[Extracted records]
@[simp] theorem Dev.snoopAll_tap (d : Dev) (lines : List ℕ) : (Dev.snoopAll d lines).tap = d.tap := by
  rw [Dev.snoopAll.eq_1]
  induction lines generalizing d with
  | nil => rfl
  | cons x xs ih =>
    rw [List.foldl_cons, ih]; simp only [List.foldl_cons, List.foldl_nil]; (repeat' split) <;> simp only [Dev.sillSnoop_tap]

@[simp] theorem Dev.snoopAll_ordering288 (d : Dev) (lines : List ℕ) : (Dev.snoopAll d lines).ordering288 =
    d.ordering288 := by
  rw [Dev.snoopAll.eq_1]
  induction lines generalizing d with
  | nil => rfl
  | cons x xs ih =>
    rw [List.foldl_cons, ih]; simp only [List.foldl_cons, List.foldl_nil]; (repeat' split) <;> simp only [Dev.sillSnoop_ordering288]

@[simp] theorem Dev.snoopAll_timeBase (d : Dev) (lines : List ℕ) : (Dev.snoopAll d lines).timeBase = d.timeBase := by
  rw [Dev.snoopAll.eq_1]
  induction lines generalizing d with
  | nil => rfl
  | cons x xs ih =>
    rw [List.foldl_cons, ih]; simp only [List.foldl_cons, List.foldl_nil]; (repeat' split) <;> simp only [Dev.sillSnoop_timeBase]

@[simp] theorem Dev.snoopAll_halted (d : Dev) (lines : List ℕ) : (Dev.snoopAll d lines).halted = d.halted := by
  rw [Dev.snoopAll.eq_1]
  induction lines generalizing d with
  | nil => rfl
  | cons x xs ih =>
    rw [List.foldl_cons, ih]; simp only [List.foldl_cons, List.foldl_nil]; (repeat' split) <;> simp only [Dev.sillSnoop_halted]

@[simp] theorem Dev.snoopAll_reacts (d : Dev) (lines : List ℕ) : (Dev.snoopAll d lines).reacts = d.reacts := by
  rw [Dev.snoopAll.eq_1]
  induction lines generalizing d with
  | nil => rfl
  | cons x xs ih =>
    rw [List.foldl_cons, ih]; simp only [List.foldl_cons, List.foldl_nil]; (repeat' split) <;> simp only [Dev.sillSnoop_reacts]

@[simp] theorem Dev.snoopAll_out (d : Dev) (lines : List ℕ) : (Dev.snoopAll d lines).out = d.out := by
  rw [Dev.snoopAll.eq_1]
  induction lines generalizing d with
  | nil => rfl
  | cons x xs ih =>
    rw [List.foldl_cons, ih]; simp only [List.foldl_cons, List.foldl_nil]; (repeat' split) <;> simp only [Dev.sillSnoop_out]

@[simp] theorem Dev.snoopAll_free (d : Dev) (lines : List ℕ) : (Dev.snoopAll d lines).free = d.free := by
  rw [Dev.snoopAll.eq_1]
  induction lines generalizing d with
  | nil => rfl
  | cons x xs ih =>
    rw [List.foldl_cons, ih]; simp only [List.foldl_cons, List.foldl_nil]; (repeat' split) <;> simp only [Dev.sillSnoop_free]

@[simp] theorem Dev.parkTouch_flds (d : Dev) (a : ℕ) (n : ℕ) : (Dev.parkTouch d a n).flds = d.flds := by
  unfold Dev.parkTouch; split <;> simp [Dev.draw]

@[simp] theorem Dev.parkTouch_objs (d : Dev) (a : ℕ) (n : ℕ) : (Dev.parkTouch d a n).objs = d.objs := by
  unfold Dev.parkTouch; split <;> simp [Dev.draw]

@[simp] theorem Dev.parkTouch_host (d : Dev) (a : ℕ) (n : ℕ) : (Dev.parkTouch d a n).host = d.host := by
  unfold Dev.parkTouch; split <;> simp [Dev.draw]

@[simp] theorem Dev.parkTouch_hostBad (d : Dev) (a : ℕ) (n : ℕ) : (Dev.parkTouch d a n).hostBad = d.hostBad := by
  unfold Dev.parkTouch; split <;> simp [Dev.draw]

@[simp] theorem Dev.parkTouch_jamb (d : Dev) (a : ℕ) (n : ℕ) : (Dev.parkTouch d a n).jamb = d.jamb := by
  unfold Dev.parkTouch; split <;> simp [Dev.draw]

@[simp] theorem Dev.parkTouch_mem (d : Dev) (a : ℕ) (n : ℕ) : (Dev.parkTouch d a n).mem = d.mem := by
  unfold Dev.parkTouch; split <;> simp [Dev.draw]

@[simp] theorem Dev.parkTouch_sill (d : Dev) (a : ℕ) (n : ℕ) : (Dev.parkTouch d a n).sill = d.sill := by
  unfold Dev.parkTouch; split <;> simp [Dev.draw]

@[simp] theorem Dev.parkTouch_maint (d : Dev) (a : ℕ) (n : ℕ) : (Dev.parkTouch d a n).maint = d.maint := by
  unfold Dev.parkTouch; split <;> simp [Dev.draw]

@[simp] theorem Dev.parkTouch_thr (d : Dev) (a : ℕ) (n : ℕ) : (Dev.parkTouch d a n).thr = d.thr := by
  unfold Dev.parkTouch; split <;> simp [Dev.draw]

@[simp] theorem Dev.parkTouch_drives (d : Dev) (a : ℕ) (n : ℕ) : (Dev.parkTouch d a n).drives = d.drives := by
  unfold Dev.parkTouch; split <;> simp [Dev.draw]

@[simp] theorem Dev.parkTouch_bifold (d : Dev) (a : ℕ) (n : ℕ) : (Dev.parkTouch d a n).bifold = d.bifold := by
  unfold Dev.parkTouch; split <;> simp [Dev.draw]

@[simp] theorem Dev.parkTouch_dig (d : Dev) (a : ℕ) (n : ℕ) : (Dev.parkTouch d a n).dig = d.dig := by
  unfold Dev.parkTouch; split <;> simp [Dev.draw]

@[simp] theorem Dev.parkTouch_hinge (d : Dev) (a : ℕ) (n : ℕ) : (Dev.parkTouch d a n).hinge = d.hinge := by
  unfold Dev.parkTouch; split <;> simp [Dev.draw]

@[simp] theorem Dev.parkTouch_louvre (d : Dev) (a : ℕ) (n : ℕ) : (Dev.parkTouch d a n).louvre = d.louvre := by
  unfold Dev.parkTouch; split <;> simp [Dev.draw]

@[simp] theorem Dev.parkTouch_net (d : Dev) (a : ℕ) (n : ℕ) : (Dev.parkTouch d a n).net = d.net := by
  unfold Dev.parkTouch; split <;> simp [Dev.draw]

@[simp] theorem Dev.parkTouch_sash (d : Dev) (a : ℕ) (n : ℕ) : (Dev.parkTouch d a n).sash = d.sash := by
  unfold Dev.parkTouch; split <;> simp [Dev.draw]

@[simp] theorem Dev.parkTouch_life (d : Dev) (a : ℕ) (n : ℕ) : (Dev.parkTouch d a n).life = d.life := by
  unfold Dev.parkTouch; split <;> simp [Dev.draw]

@[simp] theorem Dev.parkTouch_tap (d : Dev) (a : ℕ) (n : ℕ) : (Dev.parkTouch d a n).tap = d.tap := by
  unfold Dev.parkTouch; split <;> simp [Dev.draw]

@[simp] theorem Dev.parkTouch_ordering288 (d : Dev) (a : ℕ) (n : ℕ) : (Dev.parkTouch d a n).ordering288 =
    d.ordering288 := by
  unfold Dev.parkTouch; split <;> simp [Dev.draw]

@[simp] theorem Dev.parkTouch_timeBase (d : Dev) (a : ℕ) (n : ℕ) : (Dev.parkTouch d a n).timeBase = d.timeBase := by
  unfold Dev.parkTouch; split <;> simp [Dev.draw]

@[simp] theorem Dev.parkTouch_halted (d : Dev) (a : ℕ) (n : ℕ) : (Dev.parkTouch d a n).halted = d.halted := by
  unfold Dev.parkTouch; split <;> simp [Dev.draw]

@[simp] theorem Dev.parkTouch_reacts (d : Dev) (a : ℕ) (n : ℕ) : (Dev.parkTouch d a n).reacts = d.reacts := by
  unfold Dev.parkTouch; split <;> simp [Dev.draw]

@[simp] theorem Dev.parkTouch_out (d : Dev) (a : ℕ) (n : ℕ) : (Dev.parkTouch d a n).out = d.out := by
  unfold Dev.parkTouch; split <;> simp [Dev.draw]

@[simp] theorem Dev.engWrite_flds (d : Dev) (a : ℕ) (bs : Bytes) : (Dev.engWrite d a bs).flds = d.flds := by
  unfold Dev.engWrite; simp

@[simp] theorem Dev.engWrite_objs (d : Dev) (a : ℕ) (bs : Bytes) : (Dev.engWrite d a bs).objs = d.objs := by
  unfold Dev.engWrite; simp

@[simp] theorem Dev.engWrite_host (d : Dev) (a : ℕ) (bs : Bytes) : (Dev.engWrite d a bs).host = d.host := by
  unfold Dev.engWrite; simp

@[simp] theorem Dev.engWrite_hostBad (d : Dev) (a : ℕ) (bs : Bytes) : (Dev.engWrite d a bs).hostBad = d.hostBad := by
  unfold Dev.engWrite; simp

@[simp] theorem Dev.engWrite_jamb (d : Dev) (a : ℕ) (bs : Bytes) : (Dev.engWrite d a bs).jamb = d.jamb := by
  unfold Dev.engWrite; simp

@[simp] theorem Dev.engWrite_maint (d : Dev) (a : ℕ) (bs : Bytes) : (Dev.engWrite d a bs).maint = d.maint := by
  unfold Dev.engWrite; simp

@[simp] theorem Dev.engWrite_thr (d : Dev) (a : ℕ) (bs : Bytes) : (Dev.engWrite d a bs).thr = d.thr := by
  unfold Dev.engWrite; simp

@[simp] theorem Dev.engWrite_drives (d : Dev) (a : ℕ) (bs : Bytes) : (Dev.engWrite d a bs).drives = d.drives := by
  unfold Dev.engWrite; simp

@[simp] theorem Dev.engWrite_bifold (d : Dev) (a : ℕ) (bs : Bytes) : (Dev.engWrite d a bs).bifold = d.bifold := by
  unfold Dev.engWrite; simp

@[simp] theorem Dev.engWrite_dig (d : Dev) (a : ℕ) (bs : Bytes) : (Dev.engWrite d a bs).dig = d.dig := by
  unfold Dev.engWrite; simp

@[simp] theorem Dev.engWrite_hinge (d : Dev) (a : ℕ) (bs : Bytes) : (Dev.engWrite d a bs).hinge = d.hinge := by
  unfold Dev.engWrite; simp

@[simp] theorem Dev.engWrite_louvre (d : Dev) (a : ℕ) (bs : Bytes) : (Dev.engWrite d a bs).louvre = d.louvre := by
  unfold Dev.engWrite; simp

@[simp] theorem Dev.engWrite_net (d : Dev) (a : ℕ) (bs : Bytes) : (Dev.engWrite d a bs).net = d.net := by
  unfold Dev.engWrite; simp

@[simp] theorem Dev.engWrite_sash (d : Dev) (a : ℕ) (bs : Bytes) : (Dev.engWrite d a bs).sash = d.sash := by
  unfold Dev.engWrite; simp

@[simp] theorem Dev.engWrite_life (d : Dev) (a : ℕ) (bs : Bytes) : (Dev.engWrite d a bs).life = d.life := by
  unfold Dev.engWrite; simp

@[simp] theorem Dev.engWrite_tap (d : Dev) (a : ℕ) (bs : Bytes) : (Dev.engWrite d a bs).tap = d.tap := by
  unfold Dev.engWrite; simp

@[simp] theorem Dev.engWrite_ordering288 (d : Dev) (a : ℕ) (bs : Bytes) : (Dev.engWrite d a bs).ordering288 =
    d.ordering288 := by
  unfold Dev.engWrite; simp

@[simp] theorem Dev.engWrite_timeBase (d : Dev) (a : ℕ) (bs : Bytes) : (Dev.engWrite d a bs).timeBase = d.timeBase := by
  unfold Dev.engWrite; simp

@[simp] theorem Dev.engWrite_halted (d : Dev) (a : ℕ) (bs : Bytes) : (Dev.engWrite d a bs).halted = d.halted := by
  unfold Dev.engWrite; simp

@[simp] theorem Dev.engWrite_reacts (d : Dev) (a : ℕ) (bs : Bytes) : (Dev.engWrite d a bs).reacts = d.reacts := by
  unfold Dev.engWrite; simp

@[simp] theorem Dev.engWrite_out (d : Dev) (a : ℕ) (bs : Bytes) : (Dev.engWrite d a bs).out = d.out := by
  unfold Dev.engWrite; simp

@[simp] theorem Dev.writeSpace_flds (d : Dev) (eng : Bool) (a : ℕ) (bs : Bytes) : (Dev.writeSpace d eng a bs).flds =
    d.flds := by
  unfold Dev.writeSpace; split <;> simp

@[simp] theorem Dev.writeSpace_objs (d : Dev) (eng : Bool) (a : ℕ) (bs : Bytes) : (Dev.writeSpace d eng a bs).objs =
    d.objs := by
  unfold Dev.writeSpace; split <;> simp

@[simp] theorem Dev.writeSpace_hostBad (d : Dev) (eng : Bool) (a : ℕ) (bs : Bytes) : (Dev.writeSpace d eng a
    bs).hostBad = d.hostBad := by
  unfold Dev.writeSpace; split <;> simp

@[simp] theorem Dev.writeSpace_jamb (d : Dev) (eng : Bool) (a : ℕ) (bs : Bytes) : (Dev.writeSpace d eng a bs).jamb =
    d.jamb := by
  unfold Dev.writeSpace; split <;> simp

@[simp] theorem Dev.writeSpace_maint (d : Dev) (eng : Bool) (a : ℕ) (bs : Bytes) : (Dev.writeSpace d eng a bs).maint =
    d.maint := by
  unfold Dev.writeSpace; split <;> simp

@[simp] theorem Dev.writeSpace_thr (d : Dev) (eng : Bool) (a : ℕ) (bs : Bytes) : (Dev.writeSpace d eng a bs).thr =
    d.thr := by
  unfold Dev.writeSpace; split <;> simp

@[simp] theorem Dev.writeSpace_drives (d : Dev) (eng : Bool) (a : ℕ) (bs : Bytes) : (Dev.writeSpace d eng a bs).drives
    = d.drives := by
  unfold Dev.writeSpace; split <;> simp

@[simp] theorem Dev.writeSpace_bifold (d : Dev) (eng : Bool) (a : ℕ) (bs : Bytes) : (Dev.writeSpace d eng a bs).bifold
    = d.bifold := by
  unfold Dev.writeSpace; split <;> simp

@[simp] theorem Dev.writeSpace_dig (d : Dev) (eng : Bool) (a : ℕ) (bs : Bytes) : (Dev.writeSpace d eng a bs).dig =
    d.dig := by
  unfold Dev.writeSpace; split <;> simp

@[simp] theorem Dev.writeSpace_hinge (d : Dev) (eng : Bool) (a : ℕ) (bs : Bytes) : (Dev.writeSpace d eng a bs).hinge =
    d.hinge := by
  unfold Dev.writeSpace; split <;> simp

@[simp] theorem Dev.writeSpace_louvre (d : Dev) (eng : Bool) (a : ℕ) (bs : Bytes) : (Dev.writeSpace d eng a bs).louvre
    = d.louvre := by
  unfold Dev.writeSpace; split <;> simp

@[simp] theorem Dev.writeSpace_net (d : Dev) (eng : Bool) (a : ℕ) (bs : Bytes) : (Dev.writeSpace d eng a bs).net =
    d.net := by
  unfold Dev.writeSpace; split <;> simp

@[simp] theorem Dev.writeSpace_sash (d : Dev) (eng : Bool) (a : ℕ) (bs : Bytes) : (Dev.writeSpace d eng a bs).sash =
    d.sash := by
  unfold Dev.writeSpace; split <;> simp

@[simp] theorem Dev.writeSpace_life (d : Dev) (eng : Bool) (a : ℕ) (bs : Bytes) : (Dev.writeSpace d eng a bs).life =
    d.life := by
  unfold Dev.writeSpace; split <;> simp

@[simp] theorem Dev.writeSpace_tap (d : Dev) (eng : Bool) (a : ℕ) (bs : Bytes) : (Dev.writeSpace d eng a bs).tap =
    d.tap := by
  unfold Dev.writeSpace; split <;> simp

@[simp] theorem Dev.writeSpace_ordering288 (d : Dev) (eng : Bool) (a : ℕ) (bs : Bytes) : (Dev.writeSpace d eng a
    bs).ordering288 = d.ordering288 := by
  unfold Dev.writeSpace; split <;> simp

@[simp] theorem Dev.writeSpace_timeBase (d : Dev) (eng : Bool) (a : ℕ) (bs : Bytes) : (Dev.writeSpace d eng a
    bs).timeBase = d.timeBase := by
  unfold Dev.writeSpace; split <;> simp

@[simp] theorem Dev.writeSpace_halted (d : Dev) (eng : Bool) (a : ℕ) (bs : Bytes) : (Dev.writeSpace d eng a bs).halted
    = d.halted := by
  unfold Dev.writeSpace; split <;> simp

@[simp] theorem Dev.writeSpace_reacts (d : Dev) (eng : Bool) (a : ℕ) (bs : Bytes) : (Dev.writeSpace d eng a bs).reacts
    = d.reacts := by
  unfold Dev.writeSpace; split <;> simp

@[simp] theorem Dev.writeSpace_out (d : Dev) (eng : Bool) (a : ℕ) (bs : Bytes) : (Dev.writeSpace d eng a bs).out =
    d.out := by
  unfold Dev.writeSpace; split <;> simp

@[simp] theorem Dev.raiseVector_flds (d : Dev) (v : ℕ) : (Dev.raiseVector d v).flds = d.flds := by
  unfold Dev.raiseVector; (try dsimp only); (repeat' split) <;> simp [foldl_flds]

@[simp] theorem Dev.raiseVector_objs (d : Dev) (v : ℕ) : (Dev.raiseVector d v).objs = d.objs := by
  unfold Dev.raiseVector; (try dsimp only); (repeat' split) <;> simp [foldl_objs]

@[simp] theorem Dev.raiseVector_host (d : Dev) (v : ℕ) : (Dev.raiseVector d v).host = d.host := by
  unfold Dev.raiseVector; (try dsimp only); (repeat' split) <;> simp [foldl_host]

@[simp] theorem Dev.raiseVector_hostBad (d : Dev) (v : ℕ) : (Dev.raiseVector d v).hostBad = d.hostBad := by
  unfold Dev.raiseVector; (try dsimp only); (repeat' split) <;> simp [foldl_hostBad]

@[simp] theorem Dev.raiseVector_mem (d : Dev) (v : ℕ) : (Dev.raiseVector d v).mem = d.mem := by
  unfold Dev.raiseVector; (try dsimp only); (repeat' split) <;> simp [foldl_mem]

@[simp] theorem Dev.raiseVector_sill (d : Dev) (v : ℕ) : (Dev.raiseVector d v).sill = d.sill := by
  unfold Dev.raiseVector; (try dsimp only); (repeat' split) <;> simp [foldl_sill]

@[simp] theorem Dev.raiseVector_maint (d : Dev) (v : ℕ) : (Dev.raiseVector d v).maint = d.maint := by
  unfold Dev.raiseVector; (try dsimp only); (repeat' split) <;> simp [foldl_maint]

@[simp] theorem Dev.raiseVector_thr (d : Dev) (v : ℕ) : (Dev.raiseVector d v).thr = d.thr := by
  unfold Dev.raiseVector; (try dsimp only); (repeat' split) <;> simp [foldl_thr]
[/Extracted records]
The problem
The answer must be every line of the data that holds the word "jamb".

Solution to this task
@[simp] theorem Dev.parkTouch_jamb (d : Dev) (a : ℕ) (n : ℕ) : (Dev.parkTouch d a n).jamb = d.jamb := by
@[simp] theorem Dev.engWrite_jamb (d : Dev) (a : ℕ) (bs : Bytes) : (Dev.engWrite d a bs).jamb = d.jamb := by
@[simp] theorem Dev.writeSpace_jamb (d : Dev) (eng : Bool) (a : ℕ) (bs : Bytes) : (Dev.writeSpace d eng a bs).jamb =
    d.jamb := by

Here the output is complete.